Für das heilige römische Reich möchte ich mal annehmen, dass da durchaus ein paar römische Traditionen hängengeblieben sind. Aber das war mit Sicherheit nicht alles. Auch germanische Traditionen wurden mit Sicherheit nicht einfach aufgegeben. Deutlich wird das z. B. an den ganzen Prozeduren der Königswahlen. Das Wahlkönigtum entsprang mehr der germanischen Tradition, das Erbkönigtum der römischen. Man musste dann Wege finden, beides miteinander zu vereinbaren (das ist jetzt natürlich sehr vereinfacht).

Bei der Mitsprache bestimmter Personen beim "Regieren" wird das ähnlich gewesen sein. Auch hier hier mussten wohl römische und germanische Traditionslinien unter einen Hut gebracht werden. Das war aber mit Sicherheit ein Prozess, der sich hinzog und Veränderungen unterworfen war. Deshalb rege ich einfach nochmal eine etwas konkretere Fragestellung (Zeitraum, Region) an.

Viele Grüße

Bernd
 
Im Mittelalter hatten die Stände, in Form iher Versammlungen, immer bestimmte (mitsprache)rechte gegenüber den Potentaten und Herrschern. Woher kommt diese Einteilung? Geht sie vielleicht auf die römische Mischverfassung zurück, in der bestimmte Stände (Senat) sowie Städte (Bürger Roms) ein Mitspracherecht hatten?

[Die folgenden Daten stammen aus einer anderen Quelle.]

/-- Bytes [key, key+n) of one line as fibre f loads them, with the stamp k that an acquire takes and the filled copy
(LoadVersion of R343; k := 0 in a scratch place, R170). The carried stamp of the line joins LineStamps. `w` is the address
word of a VIEW_LOST. -/
def loadPiece (s : State) (f : Nat) (p : Place) (n : Nat) (whole : Bool) (w : DWord) : Res (List Byte × Nat × State) :=
  (s.sound p.key n).bind fun _ =>
  let x := s.fib f
  let cl := clusterOf x.core
  let line := lineOf p.key
  let l := s.line line
  let keys := (List.range n).map (p.key + ·)
  let ls := s.lineLs f line l.ls
  let dirty := fun (key : Nat) (b : Byte) => s.seenOver f key ((s.clus cl).overDirty key b)
  match p.kind with
  | .scratch => loadScratch s f p n
  | .frame => .ok (keys.map fun k => if (s.ctx (s.ctxOf f)).keeps k then s.seenOver f k (s.byte k) else 0, ls,
      (if (s.ctx (s.ctxOf f)).segTaken p.key then touchSeg s x.core p.key else s).noteLs f ls)
  | .host => (s.hostAnswer x.core w).bind fun s =>
      .ok (keys.map fun k => s.seenOver f k (s.byte k), 0, s.holdHost (coreDie x.core) p.key false)
  | .chip => .ok (keys.map fun k => dirty k (s.byte k), 0, s.noteLs f ls)
  | .dev | .remote =>
    match ownPend x l with
    | some pd => .ok (keys.map fun k => s.ownOver f k (pd.bytes.getD (k % 128) 0), ls, s.noteLs f ls)
    | none =>
      let v := if sealingTag x l.tag then Nat.max x.k l.tc else x.k
      let span := wordSpan p.key n whole
      let rs := s.settledOf (s.keyDev p.key)
      let home : Res (List Byte × Nat × State) := (homeRead s line v w).bind fun ver =>
        let s1 := (fractureCheck (s.fillCopy cl line span ver) cl ver.tag ver.stamp ver.digest).backInvalidate keys false
        .ok (keys.map fun k =>
          let b := ver.bytes.getD (k % 128) 0
          if ver.current then dirty k b else s.fwdOver f k b, ls, s1.noteLs f ls)
      match tabGet (s.clus cl).copies line with
      | none => home
      | some cp =>
        if cp.usable v rs l.tc span then
          let s1 := fractureCheck s cl cp.tag cp.stamp cp.digest
          let cls := s.lineLs f line cp.ls
          .ok (keys.map fun k =>
            let b := cp.bytes.getD (k % 128) 0
            if cp.s = l.tc then dirty k b else s.fwdOver f k b, cls, s1.noteLs f cls)
        else home

/-- AdvanceView of R344; stalls while the carried stamp leads the heartbeat. [DEDUCED, log 32] -/
def advanceView (s : State) (f : Nat) (scope : Scope) (k : Nat) : Res State :=
  if s.dev.hb < k then .wait
  else
    let t := if scope.code ≤ 4 then s.settled else s.systemSettled (s.launchDevs f)
    .ok (s.modFib f fun x =>
      let v := Nat.max x.vst (Nat.max k t)
      { x with vst := v, lineStamp := 0, fd := x.fd.map fun o => match o with
          | some sl => if sl.st = .committed && sl.stamp ≤ v then none else o
          | none => none })

/-! ### Accesses of an instruction (R165 to R167, R417) -/

/-- SplitAccess of R417. -/
def splitAccess (a n : Nat) : List (Nat × Nat) :=
  if a % 128 + n ≤ 128 then [(a, n)] else [(a, 128 - a % 128), (a + (128 - a % 128), n - (128 - a % 128))]

/-- A checked piece: its place and its bytes. -/
structure Piece where
  place : Place
  n : Nat
  va : Nat
  deriving DecidableEq, Repr
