/-- Frees a record; its slot is zeroed, and so holds STATE 0 (R419, R463). -/
def freeRecord (s : State) (idx : Nat) : State :=
  match tabGet s.faults idx with
  | none => s
  | some r => { s.zero ((s.ctx r.ctx).fhb.toNat + 64 * idx) 64 with faults := tabDel s.faults idx }

/-- Posts to a context's service queue; a full queue delays the announcement (R404, R420). -/
def postAnnounce (s : State) (cx : Nat) (r : SvcRec) : State :=
  s.modCtx cx fun c => if c.svcQ.length < 1024 then { c with svcQ := c.svcQ ++ [r] }
    else { c with announce := c.announce ++ [r] }

/-- The access code of an address word. -/
def accOfWord (w : DWord) : Acc :=
  match bitsOf w.toNat 56 3 with
  | 1 => .store | 2 => .atomic | 3 => .fetch | 4 => .table | 5 => .engine | _ => .load

/-- ParkFault of R420 with the park before it; stalls while the buffer has no free record. A second walk that finds a malformed
entry raises PROT, as any walk does (R414). -/
def parkFault (s : State) (f : Nat) (e : Eff) : Res State :=
  let cx := s.ctxOf f
  let va := e.val.toNat % 2 ^ 54
  let old := s.faults.find? fun r => !r.2.replaying && r.2.ctx = cx && r.2.addr.toNat % 2 ^ 54 / 2 ^ 16 = va / 2 ^ 16
  match old with
  | some r => (parkFibre s f (.page r.1) e).bind fun s =>
      if (s.tm (s.fib f).team).status.isSome then .ok s
      else .ok (logRecord { s with faults := tabMod s.faults r.1 fun y => { y with fibres := y.fibres ++ [f] } } r.1)
  | none =>
    match walk s f cx va with
    | .poisoned g => .sys 1 (dword g)
    | .dead w5 => .sys 2 w5
    | .leaf _ => (parkFibre s f .room e).bind fun s =>
        if (s.tm (s.fib f).team).status.isSome then .ok s else .ok (returnParked s f)
    | .malformed => .bad (effProt e.val)
    | .missing reason =>
      match (List.range 8192).find? fun i => (tabGet s.faults i).isNone with
      | none => .wait
      | some idx => (parkFibre s f (.page idx) e).bind fun s =>
        if (s.tm (s.fib f).team).status.isSome then .ok s
        else
          let s := logRecord { s with faults := tabPut s.faults idx ⟨e.val, cx, reason, false, [f], s.dev.hb⟩ } idx
          .ok (postAnnounce s cx ⟨cx, (s.tm (s.fib f).team).index, idx, e.val, 0xFFF0⟩)

/-! ### BindEntry (R438) -/

/-- BindEntry of R438 for a parked fibre: an atomic step at the entry's home, and an acquire at system scope. An unbound entry keeps
the fibre parked until a store or atomic to it, the claim itself apart; a pending version of the line, or its carried stamp,
holds the step up (R344, R347). Where the entry is
poisoned or lies behind a contained agent, the fibre returns, and its instruction meets the event (R457, R460). -/
def bindEntry (s : State) (f : Nat) (ea : DWord) (reg : Nat) : State :=
  match translate s f ea .atomic false with
  | .sys _ _ => returnParked s f
  | .wait => s
  | .ok (p, s) =>
    let v := s.num p.key 8
    let claim := (p.key + 6, (0 : Byte), (0x40 : Byte))
    let stay := fun (s : State) => s.modFib f fun x => { x with loc := .parked (.entry p.key ea reg) }
    if (s.poisonIn p.key 8).isSome then returnParked s f
    else if s.pendBlocks [claim] none then s
    else if v / 2 ^ 55 = 0x1FF && v % 2 ^ 54 = ea.toNat % 2 ^ 54 then
      if bitOf v 54 then
        postAnnounce (stay (s.performQuiet [claim] 0 false)) (s.ctxOf f)
          ⟨s.ctxOf f, (s.tm (s.fib f).team).index, (s.fib f).index, ea, 0xFFF1⟩
      else stay s
    else match advanceView s f .system (s.line (lineOf p.key)).ls with
      | .ok s1 => returnParked (s1.modFib f fun x => x.setPair reg (dword v)) f
      | _ => s
  | .bad _ => terminateTeam s (s.fib f).team (statusWord 1 0x0011 0 (s.tm (s.fib f).team).index)

/-! ### Taking an effect (R284, R299) -/

/-- The PROT of a frame heap without a free segment (R107). -/
def noSegment (s : State) (f : Nat) : Eff := effProt (addrWord (s.ctx (s.ctxOf f)).fhl.toNat 6 false)

/-- RootHandler of R299. -/
def rootHandler (s : State) (f : Nat) (e : Eff) : Res State :=
  if e.eid = 0x0010 then parkFault s f e
  else match e.eid, e.park with
    | 0x0002, some o => (parkFibre s f o e).bind fun s =>
        if (s.tm (s.fib f).team).status.isNone && decide (o = .room) then .ok (returnParked s f) else .ok s
    | 0x0070, some (.bind ea n) =>
      let event : Res Unit := match translate s f ea .atomic false with
        | .sys c w => .sys c w
        | .ok (p, _) => s.sound p.key 8
        | _ => .ok ()
      event.bind fun _ => (parkFibre s f (.bind ea n) e).bind fun s =>
        if (s.tm (s.fib f).team).status.isSome then .ok s else .ok (bindEntry s f ea n)
    | _, _ => .ok (terminateTeam s (s.fib f).team (effStatus s f 1 e))

/-- What became of a raising lane. -/
inductive Raised where
  | entered | left
  deriving DecidableEq, Repr

/-- The root handler's turn. PERF is a release at device scope with or without a frame, and its PC is at the next header by
then (R112, R299). [DEDUCED, log 35] -/
def rootRaise (s : State) (f : Nat) (e : Eff) : Res State :=
  match e.perf with
  | none => rootHandler s f e
  | some p => (drainAt s f .device false).bind fun s =>
      rootHandler (s.modFib f fun x => { x with pc := p.1, pck := .sequential }) f e

/-- The capture of an effect for a frame: of a hardware effect with the fibre's PC and registers (R129, R280), of a PERF with
the next header, its resume-value pair and R (R128). -/
def captureFor (s : State) (f frame : Nat) (e : Eff) : Res (Option DWord × State) :=
  match e.perf with
  | none => captureSegments s f frame e (s.fib f).pc (s.fib f).pck none true
  | some p => captureSegments s f frame e p.1 .sequential (some p.2.1) p.2.2

/-- RaiseEffect of R284 and PERF of R128, ONE operation for every instruction: the handler's capture, link and entry, or the
root handler. The fibre's PC is the raising word, or the header at a fetch or header fault (R280). A fault of a write-back
takes the effect's place, with its own handler (R350); so does PROT where PERF finds no segment (R107), and ILLEGAL 0x0A
where an entry register lies outside the allocation, before anything of the entry has taken effect (R17, R113). PROT at level 1
or 2 is the system-class event of CLASS 4 (R33). The count bounds these replacements. [DEDUCED, log 23] [DEDUCED, log 104] -/
def raiseFrom : Nat → State → Nat → Eff → Res (Raised × State)
  | 0, s, f, e => .ok (.left, terminateTeam s (s.fib f).team (effStatus s f 1 e))
  | n + 1, s, f, e =>
    if e.eid = 0x0011 && s.plOf f ≠ 0 then .sys 4 e.val
    else (searched s f e.eid).bind fun s =>
      let frame := handlerSearch s f e.eid
      if frame = 0 then
        match rootRaise s f e with
        | .ok s1 => .ok (.left, s1)
        | .bad e' => raiseFrom n s f e'
        | .wait => .wait
        | .sys c w => .sys c w
      else if (s.fib f).alloc ≤ s.segEnt frame + 4 then raiseFrom n s f (illegal 0x0A)
      else match captureFor s f frame e with
        | .ok (some h, s1) => .ok (.entered, enterHandler s1 f frame h e)
        | .ok (none, s1) => if e.perf.isSome then raiseFrom n s f (noSegment s f)
          else .ok (.left, terminateTeam s1 (s.fib f).team (effStatus s f 2 e))
        | .bad e' => raiseFrom n s f e'
        | .wait => .wait
        | .sys c w => .sys c w

/-- Takes one effect of a lane. -/
def takeEffect (s : State) (f : Nat) (e : Eff) : Res (Raised × State) := raiseFrom (s.chainFuel + 4) s f e

/-! ### Returning from an effect (R293, R295) -/

/-- Frees a chain of segments. -/
def freeSegs (s : State) (cx : Nat) (as : List Nat) : State := as.foldl (fun s a => freeSeg s cx a) s

/-- The image segments of a header. -/
def imageChain (s : State) (a : Nat) : List Nat := chainOf s 0 s.chainFuel (s.num (a + 0x30) 8)

/-- Restores a fibre's registers from an image (R293); the reserved bits of FPM stay zero (R12, R29). -/
def restoreImage (x : Fibre) (img : List Byte) : Fibre :=
  let at4 := fun (o : Nat) => natOfBytes ((img.drop o).take 4)
  let n := at4 0 % 512
  { x with acq := x.acq.filter fun a => n ≤ a.1, preds := BitVec.ofNat 16 (at4 4) ||| 1#16, fpm := word (at4 8) &&& 0x001F03F3#32,
           cy := (List.range 8).map fun i => word (at4 (0x18 + 4 * i)),
           regs := (List.range x.regs.length).map fun i => if i < n then word (at4 (0x40 + 4 * i)) else x.reg i }

/-- N of a header's image; 0 when none (R287, R290). -/
def imageN (s : State) (a : Nat) : Nat :=
  if bitOf (s.num (a + 1) 1) 1 then s.num (s.num (a + 0x30) 8 + 0x40) 4 % 512 else 0

/-- The header of a continuation, its image and its bottom frame are sound (R457). -/
def contSound (s : State) (a : Nat) : Res Unit :=
  (s.sound a 64).bind fun _ => (s.sound (s.num (a + 0x20) 8) 0x40).bind fun _ =>
    if bitOf (s.num (a + 1) 1) 1 then Res.foldM (fun _ g => s.sound g 1024) () (imageChain s a) else .ok ()

/-- ResumeContinuation of R293, after the waits: the return from an effect, ONE operation for RSM and RSMT. The segments that it
reads or writes enter the core's segment cache (R325); bits [2:0] of the PC are zero (R90). -/
def resumeContinuation (s : State) (f a : Nat) (xv : DWord) : State :=
  let flags := s.num (a + 1) 1
  let regs := bitOf flags 1
  let hw := bitOf flags 2
  let pck := bitsOf flags 3 2
  let img := if regs then readImage s (imageSegs (64 + 4 * 256)) (s.num (a + 0x30) 8) else []
  let vsr := s.num (a + 0x38) 8
  let rv := vsr / 2 ^ 56
  let rpc := s.num (a + 0x10) 8
  let skip := hw && bitOf xv.toNat 0 && pck = 2
  let pc := if skip then rpc + 8 else rpc
  let s := touchSegs s f [a, s.num (a + 0x20) 8]
  let s1 := s.modFib f fun x =>
    let x := if regs then restoreImage x img else x
    let x := if bitOf flags 0 && rv + 1 < x.alloc then x.setPair rv xv else x
    { x with vst := Nat.max x.vst (vsr % 2 ^ 56), hch := dword (s.num (a + 0x28) 8),
             top := dword (s.num (a + 0x18) 8), pc := dword pc &&& ~~~7#64,
             pck := if pck = 0 then .sequential else if pck = 1 then .transfer else .within,
             armed := none, arrived := bitOf flags 5 && !skip }
  let s2 := if regs then freeSegs s1 (s.ctxOf f) (imageChain s a) else s1
  s2.putNum a 1 3

/-- DropContinuation of R295. -/
def dropContinuation (s : State) (cx a : Nat) : State :=
  let segs := chainOf s (s.num (a + 0x20) 8) s.chainFuel (s.num (a + 0x18) 8)
  let img := if bitOf (s.num (a + 1) 1) 1 then imageChain s a else []
  (freeSegs s cx (segs ++ img)).putNum a 1 4

/-! ### Flock slots (R259, R260) -/

/-- The slots that a core's flocks hold. -/
def State.slotsUsed (s : State) (core : Nat) : List Nat :=
  s.flocks.filterMap fun k => if k.2.core = core then k.2.slot else none

/-- The lowest free slot of the quadrant with the fewest flocks (R260); a core has 512 slots. -/
def freeSlot (s : State) (core : Nat) : Option Nat :=
  let used := s.slotsUsed core
  let load := fun (q : Nat) => (used.filter fun n => n % 4 = q).length
  let q := [1, 2, 3].foldl (fun b q => if load q < load b then q else b) 0
  ((List.range 128).map fun i => 4 * i + q).find? fun n => !used.contains n

/-- S64 to S127 of a slot with an undefined value (R20). -/
def undefinedSu (s : State) : List DWord × State := s.drawMany 64

/-- Forms a flock of fibres on their home lanes (R260); saved, when no slot is given (R262). Its key and the state. -/
def formFlock (s : State) (core team role : Nat) (lanes : List (Option Nat)) (slot : Option Nat) (su : List DWord) :
    Nat × State :=
  let k := tabFresh s.flocks 0
  let fl : Flock := { Flock.blank with
    core := core, slot := slot, team := team, role := role, lanes := lanes, su := su }
  (k, { s with flocks := tabPut s.flocks k fl }.modFibs (lanes.filterMap id) fun x => { x with loc := .flock k })

/-! ### System-class events (R302 to R304) -/

/-- The windows of a shepherd: 16 each (R254). -/
def windowKey (sh w : Nat) : Nat := sh * 16 + w
def State.freeWindow (s : State) (cx : Nat) : Option Nat :=
  ((List.range 8).flatMap fun i => (List.range 16).map fun w => windowKey ((cx + i) % 8) w).find? fun k =>
    (tabGet s.windows k).isNone && !(s.core (26 + k / 16)).contained
/-- A base segment for a fibre that starts outside a launch, where its context's frame heap has one: its address, else 0
(R108). [DESIGN CHOICE, log 29] -/
def baseSegment (s : State) (cx core : Nat) : Nat × State :=
  match takeSeg s cx with
  | none => (0, s)
  | some r => (r.1, touchSeg (r.2.putLink r.1 0 0 2 0 0 0 0) core r.1)

/-- Starts a fibre of the device's own software on a shepherd core at a level: a team of one fibre (R32, R303). NBV of such a
team, which no packet gives, is 1. [DESIGN CHOICE, log 14] [DESIGN CHOICE, log 29] -/
def startOwn (s : State) (sh level : Nat) (entry : DWord) (v0 v1 : Nat) : State :=
  let t := tabFresh s.teams 0
  let f := tabFresh s.fibres 0
  let core := 26 + sh
  let b := baseSegment s 0 core
  let regs := setAt (setAt (List.replicate 64 (0 : Word)) 0 (word v0)) 1 (word v1)
  let fib : Fibre := { Fibre.blank with
    team := t, alloc := 64, core := core, regs := regs, top := dword b.1,
    pc := entry &&& ~~~7#64, pck := .transfer, vst := s.dev.hb }
  let team : Team := { Team.blank with
    pl := BitVec.ofNat 2 level, nbv := 1, cores := [core], roles := [⟨1, 64, false⟩], declared := 1 }
  let s1 := { b.2 with teams := tabPut b.2.teams t team, fibres := tabPut b.2.fibres f fib }
  (formFlock s1 core t 0 (some f :: List.replicate 7 none) (freeSlot s core) (List.replicate 64 0)).2

/-- Starts a service fibre at level 1 on a shepherd core (R303). -/
def startService (s : State) (sh : Nat) (v0 v1 : Nat) : State := startOwn s sh 1 s.dev.svcEntry v0 v1

/-- The event record of R304. -/
def eventWords (s : State) (k cls : Nat) (lanes : Mask) (low : Nat) (w detail : DWord) : List DWord :=
  let fl := s.flk k
  let x := s.fib low
  let cx := (s.tm fl.team).ctx
  [dword (cls + cx * 2 ^ 16),
   dword (s.coreId fl.core + (fl.slot.getD 0) * 2 ^ 16 + lanes.toNat * 2 ^ 32 + fl.active.toNat * 2 ^ 40
     + fl.frozen.toNat * 2 ^ 48),
   x.pc, w, dword s.dev.hb, detail, dword ((s.tm fl.team).index + x.index * 2 ^ 32), 0]

/-- Opens a window on a stopped flock, or queues the event behind those that wait (R303). [DEDUCED, log 23] [DESIGN CHOICE, log 29] -/
def openWindow (s : State) (k cls : Nat) (words : List DWord) : State :=
  match (if s.events.isEmpty then s.freeWindow (s.tm (s.flk k).team).ctx else none) with
  | none => { s with events := s.events ++ [⟨k, cls, words⟩] }
  | some key =>
    let w0 := words.getD 0 0 ||| dword (key % 16 * 2 ^ 8)
    startService { s with windows := tabPut s.windows key ⟨k, setAt words 0 w0⟩ } (key / 16) (key % 16) cls

/-- Stops a flock whole (R303); a further event of a stopped flock is added to its record. -/
def stopFlock (s : State) (k cls : Nat) (lanes : Mask) (low : Nat) (w detail : DWord) : State :=
  if (tabGet s.flocks k).isNone then s
  else if (s.flk k).stopped then
    let mark := fun (ws : List DWord) => setAt ws 7 (ws.getD 7 0 ||| (1#64 <<< cls))
    let ws := s.windows.map fun p => if p.2.flock = k then (p.1, { p.2 with words := mark p.2.words }) else p
    let es := s.events.map fun e => if e.flock = k then { e with words := mark e.words } else e
    { s with windows := ws, events := es }
  else
    let words := eventWords s k cls lanes low w detail
    openWindow (s.modFlk k fun fl => { fl with stopped := true }) k cls words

Ein Recht zur Beratung des Kaisers und zur Mitsprache in Reichsangelegenheiten hatten im mittelalterlichen Deutschen Reich die Fürsten und Grafen mit Reichsstandschaft, also diejenigen, die eine Viril- oder Kuriatstimme im Reichstag führen durften. Im späten Mittelalter kam noch die Städtebank hinzu, die die Reichsstädte besetzen durften.

Dass die Großen eines Landes an der Regierung beteiligt waren, dem konnte sich ein Herrscher schwerlich entziehen. Andernfalls wären Revolten und Erhebungen ausgebrochen, sodass jeder König darauf sehen musste, die Macht zwischen Herrscher und Adel klug auszubalancieren. Das gelang einigen sehr gut, anderen weniger.

Die Frage war allerdings, wer das Recht haben sollte, aif Reichstagen zu erscheinen. Dafür kamen nach einer sich im 12. Jh. verbreitenden Auffassungnur nur solche Adligen infrage, die reichsunmittelbar waren und lehnsrechtlich direkt dem Kaiser unterstanden. Und so bildete sich seit dem 12. Jh. eine Schicht von Reichsfürsten heraus, die Sitz und Stimme im Reichstag erhielten. Dazu zählten geistliche und weltliche Reichsfürsten, die entweder seit alters her als solche betrachtet wurden - z.B. die Markgrafen von Brandenburg, die Pfalzgrafen bei Rhein, die Herzöge von Bayern oder die Herzöge von Sachsen - und später solche, die ausdrücklich vom Kaiser in den Reichsfürstenstand erhoben wurden, wie z.B. die Herzöge von Braunschweig-Lüneburg, die Landgrafen von Hessen, die Herzöge von Mecklenburg oder die Herzöge von Württemberg. Ebenfalls Stimmrecht erhielten die nichtfürstlichen aber reichsunmittelbaren Grafen, die in verschiedenen Kurien zusammengefasst waren, die jeweils eine Kuriatstimme (Gesamtstimme) führten.

Wie sich der Reichsfürstenstand im einzelnen herausbildete, ist allerdings bis heute von der Forschung noch nicht restlos geklärt. Auf jeden Fall zog sich dieser Prozess bis ins 14. Jh. hin.